* **Your assignment**: Reproduce every line in the listing that contains the word "commits".

* **Data shown**:
-- ==== Sys2Proof/Certificates/Slice0/Obligations.lean ====
section
/-! DEFINITION. The statements for the provers, each a proposition about the model: what each command does and leaves as it was,
the invariants that every step keeps, and the frames and requests read back as they were written. -/

open Sys2Proof Sys2Proof.Machine

/-! ## The step -/

/-- The command at the front of the queue runs on the state with the queue's rest (the model's own queue, log entries 2 and 36). -/
def Obligations.StepRunsFrontCommand : Prop :=
  ∀ (c : Instr) (rest : List Instr) (s : State), s.pending = c :: rest → step s = exec c (s.withPending rest)

/-! ## What is due -/

/-- The oldest pending step, while the Timescale Counter takes it: stamping is closed and its value lies in [0, 2^63) ns (R10, R46). -/
def stepIsTaken (s : State) (st : PendingStep) : Prop :=
  s.steer.pendingSteps.head? = some st ∧ s.steer.stampingOpen = false ∧ 0 ≤ st.value ∧ st.value < 9223372036854775808

/-- The PLL edge that completes a return has come: the switch waited for it, and the latest tick was the PLL's (R15). -/
def returnEdge (s : State) : Prop :=
  s.steer.state = .fallback ∧ s.tick.returnPhase = .lockWait ∧ s.tick.pllMonitor = .confirmed ∧ s.tick.source = .pll

/-- How far a round-robin search that starts at the pointer goes to reach a number (R81, R82). -/
def searchDistance (ptr n : Fin 8) : Nat := (n.val + 8 - ptr.val) % 8

/-- No event that a request of segment `i` committed waits on the commit list, and none was granted at this tick (R95; that a grant
holds its segment to the next tick is log entry 46). -/
def noRequestWaits (s : State) (i : SegId) : Prop :=
  s.arb.heldSeg ≠ some i ∧ ∀ e : SegEvent, e ∈ s.commits → e.seg = i →
    e.kind = .opening ∨ e.kind = .call ∨ e.kind = .draw ∨ e.kind = .ending ∨ ∃ day x, e.kind = .missed day x

/-- Segment `i` takes its instants: stamping is open and no request event of it waits (R95). -/
def takesInstants (s : State) (i : SegId) : Prop := s.steer.stampingOpen = true ∧ noRequestWaits s i

/-- The open instant of segment `i` is due and not yet taken (R95, Table 6-5). -/
def openReached (s : State) (i : SegId) : Prop :=
  ((s.segs.get i).committed = .settled .armed ∨ (s.segs.get i).committed = .settled .closed) ∧
    ∃ a : ArmedInstants, (s.segs.get i).armed = some a ∧ a.openAt.xt ≤ s.now ∧ a.openAt.taken = false

/-- The call instant of segment `i` is due and not yet taken (R95, Table 6-5). -/
def callReached (s : State) (i : SegId) : Prop :=
  (s.segs.get i).committed = .settled .opened ∧
    ∃ a : ArmedInstants, (s.segs.get i).armed = some a ∧ a.callAt.xt ≤ s.now ∧ a.callAt.taken = false

/-- The armed close instant of segment `i` is due and not yet taken (R95, Table 6-5). -/
def closeReached (s : State) (i : SegId) : Prop :=
  (s.segs.get i).committed = .settled .call ∧
    ∃ a : ArmedInstants, (s.segs.get i).armed = some a ∧ a.closeAt.xt ≤ s.now ∧ a.closeAt.taken = false

/-- The drawn close XT of segment `i` is due (R95, Table 6-5). -/
def drawnReached (s : State) (i : SegId) : Prop :=
  (s.segs.get i).committed = .settled .random ∧ ∃ d : Draw, (s.segs.get i).drawn = some d ∧ d.closeXt ≤ s.now

/-- Some segment's instant is due and taken at this tick, and its event goes before any capture or stamp (R80, R95). -/
def someInstantDue (s : State) : Prop :=
  ∃ i : SegId, takesInstants s i ∧ (openReached s i ∨ callReached s i ∨ closeReached s i ∨ drawnReached s i)

/-- The arbiter grants the segment event `e` at this tick: stamping is open, nothing has been granted at it, and `e` is the oldest on
the commit list (R77, R79, R80). -/
def segmentTurn (s : State) (e : SegEvent) : Prop :=
  s.steer.stampingOpen = true ∧ s.arb.grantedThisTick = false ∧ s.commits.head? = some e

/-- Stamping is open, nothing has been granted at this tick, and no segment event is presented at it (R78 to R80). -/
def noSegmentTurn (s : State) : Prop :=
  s.steer.stampingOpen = true ∧ s.arb.grantedThisTick = false ∧ s.commits = [] ∧ ¬ someInstantDue s

/-- A capture line presents an eligible record (R81). That an entry freed at a tick serves it at that tick, where 07 7.1.1 shows the
next, is the model's reading (log entry 54). -/
def captureReady (s : State) (l : Line) : Prop :=
  (s.capture.get l).fifo ≠ [] ∧ (s.port (s.capture.get l).port).up = true ∧
    (s.port (s.capture.get l).port).responses.length < 64

/-- A port presents an eligible STAMP; entries that a full queue freed at this tick are free for it from the next on (R82, R86). -/
def stampReady (s : State) (p : Port) : Prop :=
  (∃ tag seg, (s.port p).service = .stamping tag seg) ∧ (s.port p).up = true ∧ (s.port p).responses.length < 64 ∧
    (s.port p).justFreed = false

* **Answer section**:
  s.arb.heldSeg ≠ some i ∧ ∀ e : SegEvent, e ∈ s.commits → e.seg = i →
  s.steer.stampingOpen = true ∧ s.arb.grantedThisTick = false ∧ s.commits.head? = some e
  s.steer.stampingOpen = true ∧ s.arb.grantedThisTick = false ∧ s.commits = [] ∧ ¬ someInstantDue s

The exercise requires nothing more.